-- ==== Sys2Proof/Machine/State.lean ====
section
/-! DEFINITION. The state of the block: every register, table, queue and mode the spec names, as plain data.
Each field's docstring gives what it holds, the rule that names it, and its value in `State.reset`. -/

namespace Sys2Proof.Machine

/-- No command of this block stops the machine with a fault: the spec answers every condition with a status, an
error-log entry or a discard. The type has no constructor. -/
inductive Fault : Type
  deriving DecidableEq, Repr

/-- The reasons a command can be refused. -/
inductive Refusal : Type where
  /-- Raised only by an arm of `exec` whose command has no meaning yet (safe: it says nothing about the command). -/
  | notModelled (mnemonic : String)
  deriving DecidableEq, Repr

/-! ### Names of modes -/

/-- Partition states (R389). -/
inductive PState where
  | free | created | sealed | faulted | ending | striking
  deriving DecidableEq, Repr

/-- TDI states (R361 byte 306, R372). -/
inductive TdiState where
  | unlocked | locked | run | error
  deriving DecidableEq, Repr

/-- The phases of a strike (R406); `none` outside a strike. -/
inductive Phase where
  | none | teardown | s1 | s2 | s3 | s4
  deriving DecidableEq, Repr

/-- Link states (R88). -/
inductive LinkState where
  | down | training | unkeyed | keyed | quarantined | disabled
  deriving DecidableEq, Repr

/-- Low-power states (R309). -/
inductive LState where
  | l0 | l1 | l2 | l3
  deriving DecidableEq, Repr

/-- Life-cycle states (R466). -/
inductive LcState where
  | blank | test | production | endOfLife
  deriving DecidableEq, Repr

/-- An RS bank (R330). -/
inductive Bank where
  | blank | programming | complete | unusable
  deriving DecidableEq, Repr

/-- Key-slot states (R348). -/
inductive SlotState where
  | loaded | pinned | evicting
  deriving DecidableEq, Repr

/-- Peg-slot states (R214). -/
inductive PegState where
  | free | live | orphaned
  deriving DecidableEq, Repr

/-- Ring roles of a peg (R214). -/
inductive RingRole where
  | none | producer | consumer
  deriving DecidableEq, Repr

/-- Reservation states (R270). -/
inductive ResvState where
  | active | degraded | releasing
  deriving DecidableEq, Repr

/-- Rungs of the ladder (R430). -/
inductive Rung where
  | context | engine | partition | chip
  deriving DecidableEq, Repr

/-! ### Commands in progress -/

/-- A reply (R59). -/
structure Reply where
  seq : Nat
  status : Nat
  cls : Nat
  rflags : Nat
  time : Nat
  result : BitVec 128
  deriving DecidableEq, Repr

/-- What names an accepted command until it has replied (R56, R58, R59). -/
structure CmdRef where
  src : Source
  part : Nat
  slot : Nat
  gen : Nat
  seq : Nat
  cls : Nat
  op : Nat
  flags : Byte
  layer : Nat
  operator : Nat
  step : Nat
  start : Nat
  deriving DecidableEq, Repr

/-- A command that has started and not yet replied, with what RFLAGS will say of it (R60). -/
structure Inflight where
  ref : CmdRef
  preempted : Bool
  overrun : Bool
  deriving DecidableEq, Repr

/-- A command accepted and not yet started (R54, R55, R74). -/
structure Staged where
  ref : CmdRef
  pkt : Packet
  aux : Aux
  deriving DecidableEq, Repr

/-- What leaves the block at its ports. The model's own record, newest first. -/
inductive Output where
  | reply (dst : Source) (r : Reply)
  | hostReply (ring : RingId) (index : Nat) (r : Reply)
  | flit (link : Nat) (hdr : FlitHdr) (seq : Nat) (payload : Payload)
  | keyx (link : Nat) (msg : Nat) (arg : Nat)
  | memResponse (port : Nat) (code : Nat) (data : List Byte)
  | stackRead (addr : Nat) (access : Nat)
  | stackWrite (addr : Nat) (sectors : List Sector)
  | stackZero (granule : Nat) (count : Nat)
  | zero (part : Nat) (addr : Nat) (len : Nat)
  | tier1Read (line : Nat) (access : Nat)
  | tier1Write (line : Nat) (major : Nat) (minor : Nat) (data : List Byte)
  | sledRead (link : Nat) (tag : Nat) (line : Nat) (cls : Nat)
  | sledWrite (link : Nat) (tag : Nat) (line : Nat) (cls : Nat) (major : Nat) (minor : Nat) (data : List Byte)
  | write (part : Nat) (addr : Nat) (data : List Byte)
  | busWrite (addr : Nat) (data : List Byte)
  | document (dst : Source) (bytes : List Byte)
  | readData (value : Quad)
  | unsupportedRequest (part : Nat)
  | msix (vf : Option Nat) (vector : Nat)
  | spdm (code : Nat)
  | vendorResponse (session : Nat) (r : Reply)
  | ideKm (session : Nat) (msg : Nat) (status : Nat)
  | tdisp (tdi : Nat) (msg : Nat) (value : Nat)
  | doe (index : Nat) (type : Nat) (next : Nat)
  | tap (value : Word)
  | badCheck (link : Nat)
  | dump (source : Nat) (partial' : Bool) (excerpt : Bool)
  | erase (part : Nat) (slot : Nat)
  deriving DecidableEq, Repr

/-! ### Rings -/

/-- The registers of a ring pair (R61 to R67) and the replies held for it (R69). -/
structure RingRegs where
  /-- VS_SQ_BASE.ADDR, 58 bits as a 64 B multiple; 03 R61; reset 0. -/
  sqBase : Nat
  /-- VS_CQ_BASE.ADDR, 59 bits as a 32 B multiple; 03 R62; reset 0. -/
  cqBase : Nat
  /-- VS_RING_CTRL.SQ_LOG2, 4 bits; 03 R63; reset 0. -/
  sqLog2 : Nat
  /-- VS_RING_CTRL.CQ_LOG2, 4 bits; 03 R63; reset 0. -/
  cqLog2 : Nat
  /-- VS_RING_CTRL.ENABLE, 1 bit; 03 R63; reset 0. -/
  enable : Bool
  /-- VS_SQ_PTR.TAIL, 16 bits; 03 R64; reset 0. -/
  sqTail : Nat
  /-- VS_SQ_PTR.HEAD, 16 bits; 03 R64; reset 0. -/
  sqHead : Nat
  /-- VS_CQ_PTR.TAIL, 16 bits; 03 R65; reset 0. -/
  cqTail : Nat
  /-- VS_CQ_PTR.HEAD, 16 bits; 03 R65; reset 0. -/
  cqHead : Nat
  /-- Replies held, at most 64, oldest first; VS_RING_STATUS.HELD is their number; 03 R66, R69; reset none. -/
  held : List Reply
  /-- VS_RING_STATUS.FETCH_STOPPED, 1 bit; 03 R66; reset 0. -/
  fetchStopped : Bool
  /-- VS_RING_STATUS.BAD_TAIL, 1 bit; 03 R66; reset 0. -/
  badTail : Bool
  deriving DecidableEq, Repr

def RingRegs.reset : RingRegs :=
  { sqBase := 0, cqBase := 0, sqLog2 := 0, cqLog2 := 0, enable := false, sqTail := 0, sqHead := 0, cqTail := 0,
    cqHead := 0, held := [], fetchStopped := false, badTail := false }

/-! ### Partitions and contexts -/

/-- A carve-out range: first granule and granule count (R390). -/
structure Range where
  first : Nat
  count : Nat
  deriving DecidableEq, Repr

/-- The shares PART_CREATE gives a partition (R390, R392). -/
structure Shares where
  /-- KEY_SLOTS, 16 bits; KP_PART_KEYS.SHARE; 12 R390, 10 R356; reset 0. -/
  keySlots : Nat
  /-- CONTEXTS, 16 bits; 12 R390; reset 0. -/
  contexts : Nat
  /-- PEGS, 32 bits; 12 R390; reset 0. -/
  pegs : Nat
  /-- HANDLES, 32 bits; 12 R390; reset 0. -/
  handles : Nat
  /-- WAITERS, 16 bits; 12 R390; reset 0. -/
  waiters : Nat
  /-- GROUPS, 16 bits; 12 R390; reset 0. -/
  groups : Nat
  /-- RESVS, 16 bits; 12 R390; reset 0. -/
  resvs : Nat
  /-- CTR_WAYS, 8 bits; 12 R390; reset 0. -/
  ctrWays : Nat
  /-- POOL_WAYS, 8 bits; 12 R390; reset 0. -/
  poolWays : Nat
  /-- CTX_BASE, 16 bits; 12 R390; reset 0. -/
  ctxBase : Nat
  deriving DecidableEq, Repr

- WHAT YOU WILL DO
Quote exactly the stretch of lines above that starts at the first one and ends at the line with "inductive LinkState where", and nothing beyond it.

- EXERCISE ANSWER
-- ==== Sys2Proof/Machine/State.lean ====
section
/-! DEFINITION. The state of the block: every register, table, queue and mode the spec names, as plain data.
Each field's docstring gives what it holds, the rule that names it, and its value in `State.reset`. -/

namespace Sys2Proof.Machine

/-- No command of this block stops the machine with a fault: the spec answers every condition with a status, an
error-log entry or a discard. The type has no constructor. -/
inductive Fault : Type
  deriving DecidableEq, Repr

/-- The reasons a command can be refused. -/
inductive Refusal : Type where
  /-- Raised only by an arm of `exec` whose command has no meaning yet (safe: it says nothing about the command). -/
  | notModelled (mnemonic : String)
  deriving DecidableEq, Repr

/-! ### Names of modes -/

/-- Partition states (R389). -/
inductive PState where
  | free | created | sealed | faulted | ending | striking
  deriving DecidableEq, Repr

/-- TDI states (R361 byte 306, R372). -/
inductive TdiState where
  | unlocked | locked | run | error
  deriving DecidableEq, Repr

/-- The phases of a strike (R406); `none` outside a strike. -/
inductive Phase where
  | none | teardown | s1 | s2 | s3 | s4
  deriving DecidableEq, Repr

/-- Link states (R88). -/
inductive LinkState where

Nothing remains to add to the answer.